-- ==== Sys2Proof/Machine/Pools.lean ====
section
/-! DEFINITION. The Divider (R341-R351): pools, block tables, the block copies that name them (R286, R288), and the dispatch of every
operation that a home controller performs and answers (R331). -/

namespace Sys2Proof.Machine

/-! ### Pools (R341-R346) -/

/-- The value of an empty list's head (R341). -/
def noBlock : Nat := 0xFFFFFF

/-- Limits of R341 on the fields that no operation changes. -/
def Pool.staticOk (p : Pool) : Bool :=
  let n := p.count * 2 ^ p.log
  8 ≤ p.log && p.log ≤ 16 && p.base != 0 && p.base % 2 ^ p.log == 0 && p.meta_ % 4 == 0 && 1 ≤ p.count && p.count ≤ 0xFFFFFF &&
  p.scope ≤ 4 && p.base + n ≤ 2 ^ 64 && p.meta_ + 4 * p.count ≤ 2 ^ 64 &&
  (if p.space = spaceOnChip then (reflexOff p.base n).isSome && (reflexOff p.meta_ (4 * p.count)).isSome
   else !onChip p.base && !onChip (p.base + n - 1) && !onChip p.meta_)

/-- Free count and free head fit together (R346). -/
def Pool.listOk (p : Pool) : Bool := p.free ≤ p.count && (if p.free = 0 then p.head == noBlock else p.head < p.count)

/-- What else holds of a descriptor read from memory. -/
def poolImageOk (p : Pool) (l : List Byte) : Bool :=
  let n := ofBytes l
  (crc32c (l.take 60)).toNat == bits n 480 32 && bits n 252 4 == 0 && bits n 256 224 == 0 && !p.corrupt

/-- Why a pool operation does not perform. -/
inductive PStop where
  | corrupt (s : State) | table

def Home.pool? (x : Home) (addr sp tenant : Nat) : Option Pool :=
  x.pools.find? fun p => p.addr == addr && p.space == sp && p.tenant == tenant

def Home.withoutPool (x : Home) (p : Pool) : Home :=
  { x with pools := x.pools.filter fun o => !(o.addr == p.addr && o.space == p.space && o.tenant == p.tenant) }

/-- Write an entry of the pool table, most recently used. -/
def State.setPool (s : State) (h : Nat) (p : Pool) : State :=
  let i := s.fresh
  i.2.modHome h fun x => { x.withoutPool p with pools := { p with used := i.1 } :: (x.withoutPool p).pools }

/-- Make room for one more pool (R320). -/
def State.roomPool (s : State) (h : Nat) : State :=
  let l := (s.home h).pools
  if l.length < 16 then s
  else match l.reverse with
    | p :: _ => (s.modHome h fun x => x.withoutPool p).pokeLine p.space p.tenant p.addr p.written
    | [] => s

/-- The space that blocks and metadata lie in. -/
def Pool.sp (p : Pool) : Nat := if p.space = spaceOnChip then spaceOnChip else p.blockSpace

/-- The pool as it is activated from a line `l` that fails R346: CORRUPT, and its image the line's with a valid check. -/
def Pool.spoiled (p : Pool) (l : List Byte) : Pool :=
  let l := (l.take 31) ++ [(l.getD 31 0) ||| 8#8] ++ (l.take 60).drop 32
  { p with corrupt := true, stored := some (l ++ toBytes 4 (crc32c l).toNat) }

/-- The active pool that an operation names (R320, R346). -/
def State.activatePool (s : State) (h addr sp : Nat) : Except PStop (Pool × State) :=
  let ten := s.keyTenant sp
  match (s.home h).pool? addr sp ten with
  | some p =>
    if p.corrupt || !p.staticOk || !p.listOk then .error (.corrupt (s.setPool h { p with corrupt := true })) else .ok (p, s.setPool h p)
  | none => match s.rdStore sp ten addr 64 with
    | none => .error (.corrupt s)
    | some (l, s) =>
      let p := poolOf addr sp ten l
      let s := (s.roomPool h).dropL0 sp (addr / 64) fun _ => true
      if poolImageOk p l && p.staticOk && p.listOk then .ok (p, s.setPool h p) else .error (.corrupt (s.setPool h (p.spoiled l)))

--*--

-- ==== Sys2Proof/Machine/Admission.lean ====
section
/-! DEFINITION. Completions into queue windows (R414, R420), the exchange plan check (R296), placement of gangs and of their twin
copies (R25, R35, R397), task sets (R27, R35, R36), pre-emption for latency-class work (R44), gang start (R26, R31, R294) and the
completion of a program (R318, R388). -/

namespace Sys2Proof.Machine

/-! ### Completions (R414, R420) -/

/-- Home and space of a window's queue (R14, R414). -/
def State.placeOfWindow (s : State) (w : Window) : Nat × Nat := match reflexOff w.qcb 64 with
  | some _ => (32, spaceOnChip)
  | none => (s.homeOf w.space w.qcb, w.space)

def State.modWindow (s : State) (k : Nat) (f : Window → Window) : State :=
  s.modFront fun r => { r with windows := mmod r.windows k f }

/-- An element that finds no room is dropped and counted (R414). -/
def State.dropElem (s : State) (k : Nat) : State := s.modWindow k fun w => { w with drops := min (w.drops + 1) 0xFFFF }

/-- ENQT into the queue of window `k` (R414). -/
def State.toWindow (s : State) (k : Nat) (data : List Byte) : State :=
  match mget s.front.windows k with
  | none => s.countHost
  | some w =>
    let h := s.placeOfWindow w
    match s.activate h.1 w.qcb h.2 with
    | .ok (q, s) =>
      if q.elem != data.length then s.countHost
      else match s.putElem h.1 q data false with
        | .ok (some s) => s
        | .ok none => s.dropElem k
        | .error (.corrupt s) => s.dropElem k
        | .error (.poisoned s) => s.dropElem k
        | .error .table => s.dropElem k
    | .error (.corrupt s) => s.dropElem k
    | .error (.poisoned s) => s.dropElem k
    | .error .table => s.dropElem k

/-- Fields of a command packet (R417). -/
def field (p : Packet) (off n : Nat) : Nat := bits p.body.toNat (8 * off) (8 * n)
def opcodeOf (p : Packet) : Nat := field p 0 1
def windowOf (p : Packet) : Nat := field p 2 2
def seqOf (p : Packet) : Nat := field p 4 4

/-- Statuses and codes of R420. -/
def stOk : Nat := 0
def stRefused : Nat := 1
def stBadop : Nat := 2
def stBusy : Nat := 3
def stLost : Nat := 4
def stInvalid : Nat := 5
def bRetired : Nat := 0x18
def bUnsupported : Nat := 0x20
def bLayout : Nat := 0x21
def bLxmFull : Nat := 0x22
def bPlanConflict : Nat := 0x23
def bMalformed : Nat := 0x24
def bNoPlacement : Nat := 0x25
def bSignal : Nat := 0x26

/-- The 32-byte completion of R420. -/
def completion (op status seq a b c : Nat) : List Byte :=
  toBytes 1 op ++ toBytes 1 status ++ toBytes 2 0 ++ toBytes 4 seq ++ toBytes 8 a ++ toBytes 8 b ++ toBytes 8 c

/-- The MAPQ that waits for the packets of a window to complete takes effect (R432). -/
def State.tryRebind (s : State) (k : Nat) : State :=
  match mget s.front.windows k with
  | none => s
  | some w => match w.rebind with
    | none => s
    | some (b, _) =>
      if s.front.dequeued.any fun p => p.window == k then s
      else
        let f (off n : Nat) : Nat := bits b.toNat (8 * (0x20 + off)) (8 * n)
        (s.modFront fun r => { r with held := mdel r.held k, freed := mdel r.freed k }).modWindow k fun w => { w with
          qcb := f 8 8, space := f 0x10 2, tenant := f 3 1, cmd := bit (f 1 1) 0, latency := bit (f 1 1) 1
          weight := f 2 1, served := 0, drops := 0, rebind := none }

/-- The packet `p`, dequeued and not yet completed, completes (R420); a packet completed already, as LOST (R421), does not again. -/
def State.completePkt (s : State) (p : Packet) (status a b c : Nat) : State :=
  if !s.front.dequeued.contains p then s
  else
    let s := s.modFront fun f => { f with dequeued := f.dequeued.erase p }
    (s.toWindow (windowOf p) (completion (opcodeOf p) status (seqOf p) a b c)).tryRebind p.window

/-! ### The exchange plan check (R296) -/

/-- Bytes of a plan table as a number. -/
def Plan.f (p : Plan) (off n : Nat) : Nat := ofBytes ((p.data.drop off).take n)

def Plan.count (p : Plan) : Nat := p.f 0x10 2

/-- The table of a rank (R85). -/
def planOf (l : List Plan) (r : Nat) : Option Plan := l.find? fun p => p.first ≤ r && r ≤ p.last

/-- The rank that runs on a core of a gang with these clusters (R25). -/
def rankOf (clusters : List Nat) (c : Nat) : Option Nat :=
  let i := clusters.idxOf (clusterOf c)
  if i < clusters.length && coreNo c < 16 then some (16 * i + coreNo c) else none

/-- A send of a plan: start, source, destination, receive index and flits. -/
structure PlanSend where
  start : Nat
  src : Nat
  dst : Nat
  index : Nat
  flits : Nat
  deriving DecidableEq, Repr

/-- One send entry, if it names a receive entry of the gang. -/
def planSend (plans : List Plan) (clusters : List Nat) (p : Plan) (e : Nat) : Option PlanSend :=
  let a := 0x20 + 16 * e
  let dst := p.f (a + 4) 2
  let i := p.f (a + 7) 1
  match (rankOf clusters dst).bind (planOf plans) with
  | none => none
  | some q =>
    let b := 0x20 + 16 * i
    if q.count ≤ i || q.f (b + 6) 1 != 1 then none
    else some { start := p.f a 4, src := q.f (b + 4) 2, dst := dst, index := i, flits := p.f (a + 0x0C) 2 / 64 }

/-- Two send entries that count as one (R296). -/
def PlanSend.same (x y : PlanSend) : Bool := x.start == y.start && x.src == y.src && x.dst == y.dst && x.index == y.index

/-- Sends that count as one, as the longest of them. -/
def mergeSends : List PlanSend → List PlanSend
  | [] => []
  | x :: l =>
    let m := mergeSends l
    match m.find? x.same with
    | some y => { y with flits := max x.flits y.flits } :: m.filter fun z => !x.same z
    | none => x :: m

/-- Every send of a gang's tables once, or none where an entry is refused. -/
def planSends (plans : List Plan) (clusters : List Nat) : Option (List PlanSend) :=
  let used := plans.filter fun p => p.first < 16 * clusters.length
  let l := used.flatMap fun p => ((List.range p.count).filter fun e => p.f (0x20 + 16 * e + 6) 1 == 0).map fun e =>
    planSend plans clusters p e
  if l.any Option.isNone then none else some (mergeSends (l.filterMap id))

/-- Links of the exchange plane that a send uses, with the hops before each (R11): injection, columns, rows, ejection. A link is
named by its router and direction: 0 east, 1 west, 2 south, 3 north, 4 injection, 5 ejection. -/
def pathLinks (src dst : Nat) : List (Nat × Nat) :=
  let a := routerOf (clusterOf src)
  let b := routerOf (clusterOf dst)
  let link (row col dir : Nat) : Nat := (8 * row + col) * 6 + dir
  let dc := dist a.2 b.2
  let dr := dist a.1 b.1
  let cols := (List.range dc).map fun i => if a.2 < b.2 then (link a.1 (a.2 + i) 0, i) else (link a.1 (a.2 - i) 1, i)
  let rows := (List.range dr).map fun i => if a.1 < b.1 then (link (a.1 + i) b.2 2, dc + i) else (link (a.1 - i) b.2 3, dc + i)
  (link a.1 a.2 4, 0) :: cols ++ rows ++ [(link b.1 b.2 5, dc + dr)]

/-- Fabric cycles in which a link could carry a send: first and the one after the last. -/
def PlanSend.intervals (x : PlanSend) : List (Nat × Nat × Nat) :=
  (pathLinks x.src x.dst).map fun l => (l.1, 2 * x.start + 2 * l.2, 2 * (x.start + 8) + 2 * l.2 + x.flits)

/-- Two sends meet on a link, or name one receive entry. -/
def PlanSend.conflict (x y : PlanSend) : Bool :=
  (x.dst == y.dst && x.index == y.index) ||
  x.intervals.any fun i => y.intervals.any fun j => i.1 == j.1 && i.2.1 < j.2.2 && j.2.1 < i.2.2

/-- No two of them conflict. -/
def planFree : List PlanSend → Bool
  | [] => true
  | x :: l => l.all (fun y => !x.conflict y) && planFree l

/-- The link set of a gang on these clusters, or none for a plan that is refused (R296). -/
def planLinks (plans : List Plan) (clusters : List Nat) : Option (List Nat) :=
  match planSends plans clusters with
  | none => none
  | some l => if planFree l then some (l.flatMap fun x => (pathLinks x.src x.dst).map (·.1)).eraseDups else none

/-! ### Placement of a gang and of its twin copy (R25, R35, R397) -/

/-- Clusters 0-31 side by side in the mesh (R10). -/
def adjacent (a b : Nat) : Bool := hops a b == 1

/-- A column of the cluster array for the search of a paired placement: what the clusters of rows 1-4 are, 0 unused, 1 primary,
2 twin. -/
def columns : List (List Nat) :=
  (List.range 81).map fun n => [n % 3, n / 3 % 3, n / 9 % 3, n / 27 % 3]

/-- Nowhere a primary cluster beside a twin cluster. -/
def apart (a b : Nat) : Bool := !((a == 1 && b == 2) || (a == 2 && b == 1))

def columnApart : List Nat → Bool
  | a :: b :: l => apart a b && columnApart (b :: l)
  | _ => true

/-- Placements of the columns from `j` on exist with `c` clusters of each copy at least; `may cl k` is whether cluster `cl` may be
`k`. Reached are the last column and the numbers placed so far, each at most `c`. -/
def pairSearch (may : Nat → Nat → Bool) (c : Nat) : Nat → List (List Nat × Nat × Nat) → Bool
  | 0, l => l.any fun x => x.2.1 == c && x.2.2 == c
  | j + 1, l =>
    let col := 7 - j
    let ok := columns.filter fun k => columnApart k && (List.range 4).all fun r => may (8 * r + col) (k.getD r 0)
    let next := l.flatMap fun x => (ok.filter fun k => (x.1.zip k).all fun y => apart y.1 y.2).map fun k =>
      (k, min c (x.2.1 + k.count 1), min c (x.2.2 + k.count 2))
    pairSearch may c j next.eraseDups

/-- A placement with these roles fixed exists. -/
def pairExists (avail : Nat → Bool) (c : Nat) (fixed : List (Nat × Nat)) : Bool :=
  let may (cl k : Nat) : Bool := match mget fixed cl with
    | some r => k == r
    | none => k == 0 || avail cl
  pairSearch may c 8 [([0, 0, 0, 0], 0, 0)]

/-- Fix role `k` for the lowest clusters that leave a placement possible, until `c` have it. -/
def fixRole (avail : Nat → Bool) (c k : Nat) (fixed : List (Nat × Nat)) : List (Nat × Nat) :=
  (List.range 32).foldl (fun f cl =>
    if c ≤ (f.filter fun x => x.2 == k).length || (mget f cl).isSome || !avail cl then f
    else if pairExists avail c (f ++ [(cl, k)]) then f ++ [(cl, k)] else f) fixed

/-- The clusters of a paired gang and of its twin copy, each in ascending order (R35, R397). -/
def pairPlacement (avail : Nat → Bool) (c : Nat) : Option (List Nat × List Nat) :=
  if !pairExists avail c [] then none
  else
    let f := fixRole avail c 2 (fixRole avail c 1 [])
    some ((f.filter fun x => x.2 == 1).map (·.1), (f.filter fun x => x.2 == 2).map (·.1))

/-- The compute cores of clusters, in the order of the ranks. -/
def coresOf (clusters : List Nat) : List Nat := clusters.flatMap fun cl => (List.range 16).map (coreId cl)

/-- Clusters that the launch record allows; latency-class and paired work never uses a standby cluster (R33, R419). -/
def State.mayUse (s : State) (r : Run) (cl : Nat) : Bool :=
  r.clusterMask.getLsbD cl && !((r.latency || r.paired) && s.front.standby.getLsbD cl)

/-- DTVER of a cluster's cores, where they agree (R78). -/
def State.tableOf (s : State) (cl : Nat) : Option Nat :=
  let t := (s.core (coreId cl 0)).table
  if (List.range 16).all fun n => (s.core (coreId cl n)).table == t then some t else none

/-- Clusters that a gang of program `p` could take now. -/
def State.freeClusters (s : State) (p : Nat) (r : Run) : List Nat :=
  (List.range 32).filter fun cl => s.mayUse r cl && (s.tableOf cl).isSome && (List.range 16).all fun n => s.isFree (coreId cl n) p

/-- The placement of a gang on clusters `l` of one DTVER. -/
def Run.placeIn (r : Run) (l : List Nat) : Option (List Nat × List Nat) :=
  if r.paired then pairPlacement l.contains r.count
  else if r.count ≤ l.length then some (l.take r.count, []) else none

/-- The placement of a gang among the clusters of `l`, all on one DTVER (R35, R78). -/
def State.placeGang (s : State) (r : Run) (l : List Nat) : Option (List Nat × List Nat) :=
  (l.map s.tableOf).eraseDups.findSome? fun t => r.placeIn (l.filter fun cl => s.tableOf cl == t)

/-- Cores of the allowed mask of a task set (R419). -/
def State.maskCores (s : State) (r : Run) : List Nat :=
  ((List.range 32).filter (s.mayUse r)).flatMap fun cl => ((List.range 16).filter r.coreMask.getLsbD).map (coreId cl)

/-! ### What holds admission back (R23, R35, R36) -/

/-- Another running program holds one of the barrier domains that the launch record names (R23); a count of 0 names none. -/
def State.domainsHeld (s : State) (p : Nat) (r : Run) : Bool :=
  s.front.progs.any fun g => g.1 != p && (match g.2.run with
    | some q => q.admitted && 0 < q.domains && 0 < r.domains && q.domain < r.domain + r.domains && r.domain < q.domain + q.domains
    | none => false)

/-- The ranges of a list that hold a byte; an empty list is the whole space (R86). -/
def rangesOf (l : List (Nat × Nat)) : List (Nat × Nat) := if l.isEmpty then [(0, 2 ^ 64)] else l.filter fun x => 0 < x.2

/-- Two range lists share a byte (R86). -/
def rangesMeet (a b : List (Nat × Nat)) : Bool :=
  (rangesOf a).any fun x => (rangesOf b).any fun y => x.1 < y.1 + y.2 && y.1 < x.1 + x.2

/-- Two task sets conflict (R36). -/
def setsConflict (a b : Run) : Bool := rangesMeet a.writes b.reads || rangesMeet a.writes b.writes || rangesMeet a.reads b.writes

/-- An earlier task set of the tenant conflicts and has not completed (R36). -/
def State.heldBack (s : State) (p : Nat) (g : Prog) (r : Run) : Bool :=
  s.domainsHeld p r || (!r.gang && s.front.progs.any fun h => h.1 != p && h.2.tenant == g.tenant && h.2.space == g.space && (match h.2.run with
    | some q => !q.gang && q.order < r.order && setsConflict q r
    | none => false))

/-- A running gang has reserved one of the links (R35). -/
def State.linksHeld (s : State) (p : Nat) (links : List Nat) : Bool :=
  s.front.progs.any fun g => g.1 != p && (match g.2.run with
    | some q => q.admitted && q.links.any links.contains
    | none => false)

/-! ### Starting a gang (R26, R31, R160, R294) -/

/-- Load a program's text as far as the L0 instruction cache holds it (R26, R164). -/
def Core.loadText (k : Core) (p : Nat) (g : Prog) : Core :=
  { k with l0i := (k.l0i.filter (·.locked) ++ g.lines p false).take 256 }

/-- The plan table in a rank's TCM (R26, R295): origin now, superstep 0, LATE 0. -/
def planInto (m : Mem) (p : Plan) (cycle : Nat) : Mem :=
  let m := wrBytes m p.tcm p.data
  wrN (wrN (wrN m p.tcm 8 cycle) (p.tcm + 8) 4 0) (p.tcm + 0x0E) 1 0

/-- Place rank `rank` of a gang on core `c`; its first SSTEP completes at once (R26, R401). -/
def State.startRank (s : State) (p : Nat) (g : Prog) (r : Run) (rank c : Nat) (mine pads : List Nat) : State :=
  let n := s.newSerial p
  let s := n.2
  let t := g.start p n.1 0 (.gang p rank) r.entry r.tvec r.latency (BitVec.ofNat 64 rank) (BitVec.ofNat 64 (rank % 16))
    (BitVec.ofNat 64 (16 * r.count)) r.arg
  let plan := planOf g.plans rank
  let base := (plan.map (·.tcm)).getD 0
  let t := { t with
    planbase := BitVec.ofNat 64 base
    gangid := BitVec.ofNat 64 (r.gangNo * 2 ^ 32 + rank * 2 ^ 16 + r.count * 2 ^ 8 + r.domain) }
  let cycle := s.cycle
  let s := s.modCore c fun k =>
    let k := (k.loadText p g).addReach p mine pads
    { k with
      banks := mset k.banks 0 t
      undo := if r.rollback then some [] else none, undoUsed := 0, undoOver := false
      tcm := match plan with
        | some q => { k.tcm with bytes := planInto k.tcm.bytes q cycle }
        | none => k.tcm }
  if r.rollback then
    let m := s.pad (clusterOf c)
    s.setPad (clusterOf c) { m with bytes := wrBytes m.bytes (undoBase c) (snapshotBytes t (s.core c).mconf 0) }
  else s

--*--

# Problem details
Reproduce verbatim only the segment of the listing bounded by the line containing "-- ==== Sys2Proof/Machine/Pools.lean" and the line containing "8 ≤ p.log &&", with both boundary lines included.

# Answer space
-- ==== Sys2Proof/Machine/Pools.lean ====
section
/-! DEFINITION. The Divider (R341-R351): pools, block tables, the block copies that name them (R286, R288), and the dispatch of every
operation that a home controller performs and answers (R331). -/

namespace Sys2Proof.Machine

/-! ### Pools (R341-R346) -/

/-- The value of an empty list's head (R341). -/
def noBlock : Nat := 0xFFFFFF

/-- Limits of R341 on the fields that no operation changes. -/
def Pool.staticOk (p : Pool) : Bool :=
  let n := p.count * 2 ^ p.log
  8 ≤ p.log && p.log ≤ 16 && p.base != 0 && p.base % 2 ^ p.log == 0 && p.meta_ % 4 == 0 && 1 ≤ p.count && p.count ≤ 0xFFFFFF &&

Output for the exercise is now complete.